In your local directory, you would have a file called mini.str which would include the following commands,

* Energy minimization protocol
*
MINI SD NSTEP 200 NPRInt 10
MINI ABNR NSTEP 500 NPRINT 50
RETUrn
 

Comments

Comments can be entered on new lines anywhere in the command file or at the end of any command line. A comment is indicated by an exclamation mark (!) at its beginning.

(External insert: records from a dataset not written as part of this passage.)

-- ==== Sys2Proof/Proofs/Printers.lean ====
section
/-! SUPPORT. The printer controller: what a pick pass keeps, the end of the job of a printer that goes out of service, and the
statements about the printers' requests, messages and run-outs (06). -/

namespace Sys2Proof.Machine

open Sys2Proof

/-! ### A pick pass (R118) -/

/-- No QUEUED job waits for printer `p`, or `p` is not ready to pick one. -/
def NothingFor (p : Printer) (s : State) : Prop :=
  s.readyToPick p = true → ∀ j ∈ s.pjq.jobs, j.state = .queued → s.mayServe p j = false

theorem nothingToPick_iff (s : State) : NothingToPick s ↔ ∀ p, NothingFor p s := by
  have ready : ∀ p, s.readyToPick p = true ↔
      (s.printer p).device = .idle ∧ (s.printer p).hold = false ∧ (s.printer p).bound = none := fun p => by
    simp [State.readyToPick, and_assoc]
  exact ⟨fun nothing p its j member queued =>
      have ⟨idle, free, unbound⟩ := (ready p).mp its
      nothing p j idle free unbound member queued,
    fun nothing p j idle free unbound member queued => nothing p ((ready p).mpr ⟨idle, free, unbound⟩) j member queued⟩

/-- What picking, however often, keeps: a printer's record stands but for the job it takes, no job becomes QUEUED, and of the rest
only the ports, the job table and the indicators differ. -/
structure Picks (s u : State) : Prop where
  printer : ∀ x : Printer, u.printer x = s.printer x ∨
    ∃ id : Nat, u.printer x = { s.printer x with bound := some id, wrongBooks := 0, device := .waitingBook }
  queued : ∀ j ∈ u.pjq.jobs, j.state = .queued → j ∈ s.pjq.jobs
  line : KeepsLine s u
  rest : u = { s with sent := u.sent, prc := u.prc, slc := u.slc, pjq := u.pjq }

theorem Picks.refl (s : State) : Picks s s where
  printer _ := .inl rfl
  queued _ member _ := member
  line := KeepsLine.refl s
  rest := rfl

theorem Picks.trans {s v u : State} (first : Picks s v) (second : Picks v u) : Picks s u where
  printer x := by
    rcases second.printer x with same | ⟨id, took⟩
    · rw [same]
      exact first.printer x
    · refine .inr ⟨id, ?_⟩
      rcases first.printer x with same | ⟨_, before⟩
      · rw [took, same]
      · rw [took, before]
  queued j member queued := first.queued j (second.queued j member queued) queued
  line := first.line.trans second.line
  rest := by rw [second.rest, first.rest]

theorem Picks.ownerAndHold {s u : State} (picks : Picks s u) (x : Printer) :
    (u.printer x).owner = (s.printer x).owner ∧ (u.printer x).hold = (s.printer x).hold := by
  rcases picks.printer x with same | ⟨_, took⟩
  · rw [same]
    exact ⟨rfl, rfl⟩
  · rw [took]
    exact ⟨rfl, rfl⟩

/-- The jobs a printer may serve hang on the owners alone (R107). -/
theorem Picks.mayServe {s u : State} (picks : Picks s u) (p : Printer) (j : Job) : u.mayServe p j = s.mayServe p j := by
  simp only [State.mayServe, State.ownsPrinter, fun x => (picks.ownerAndHold x).1]

/-- A printer with nothing to pick finds nothing after another has picked. -/
theorem Picks.nothingFor {s u : State} {p : Printer} (picks : Picks s u) (nothing : NothingFor p s) : NothingFor p u :=
  fun ready j member queued => by
    have same : u.printer p = s.printer p := (picks.printer p).resolve_right fun ⟨_, took⟩ => by
      rw [State.readyToPick, took] at ready
      cases ready
    rw [picks.mayServe]
    refine nothing ?_ j (picks.queued j member queued) queued
    rwa [State.readyToPick, ← same]

/-- A printer's turn changes nothing where there is nothing for it, and else starts the oldest job it may serve. -/
theorem PickTurn.cases {p : Printer} {s u : State} (turn : PickTurn p s u) :
    NothingFor p s ∧ u = s ∨ ∃ j : Job,
      u.printer p = { s.printer p with bound := some j.id, wrongBooks := 0, device := .waitingBook } ∧ OnlyPrinter p s u ∧
      KeepsLine s u ∧ u = { s with
        sent := s.sent ++ [.printer p (.showInsert j.book)], prc := u.prc, slc := u.slc
        pjq := { s.pjq with jobs := jobsWith { j with state := .started, printer := some p, wait := some 180 } s } } := by
  obtain ⟨still, takes⟩ := turn
  cases ready : s.readyToPick p with
  | false => exact .inl ⟨fun its => absurd (ready.symm.trans its) (by decide), still (.inl ready)⟩
  | true =>
    cases found : s.pjq.jobs.find? fun j => decide (j.state = .queued) && s.mayServe p j with
    | none =>
      have none' : ∀ j ∈ s.pjq.jobs, j.state = .queued → s.mayServe p j = false := by simpa using found
      exact .inl ⟨fun _ => none', still (.inr none')⟩
    | some j =>
      obtain ⟨serves, older, newer, table, passed⟩ := List.find?_eq_some_iff_append.mp found
      simp only [Bool.and_eq_true, decide_eq_true_eq] at serves
      obtain ⟨here, others, -, line, rest⟩ := takes older newer j ready table serves.1 serves.2
        fun k before queued => by simpa [queued] using passed k before
      exact .inr ⟨j, here, others, line, rest⟩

Running the CHARMM program

Interactive mode

The CHARMM program may be run interactively by first launching the CHARMM program and then entering the command lines one by one, pressing the <RETURN> key at the end of each line. CHARMM has extensive error checking, so if a command is mistyped, an error message is be provided. Often, if the error is serious enough, the CHARMM session will be terminated. You will then have to run CHARMM again and retype everything up to that final mistake. This can be a very inefficient way to run CHARMM, so it is reccommended that input files are written and submitted to CHARMM in batch mode. To terminate an interactive session, hold the CTRL key down and type c. This action will terminate CHARMM. To run CHARMM interactively simply type

charmm

The full path should be typed if the CHARMM executable is not in your local directory. You will then get a message indicating the version of CHARMM you are running, the current time and date and your name. You then type in the title lines, terminated with a lone *; you can then continue typing in different commands. The output will be directed to the screen.

Batch mode

The alternative to running in interactive mode, is batch mode. In this case, all the CHARMM commands are put in a file, for instance example1.inp. and this file is directed into CHARMM by typing

charmm < example1.inp > example1.out

The output which previously came to your screen is now directed to the file example1.out. The results can be viewed by editing this output file using an editor of your choice.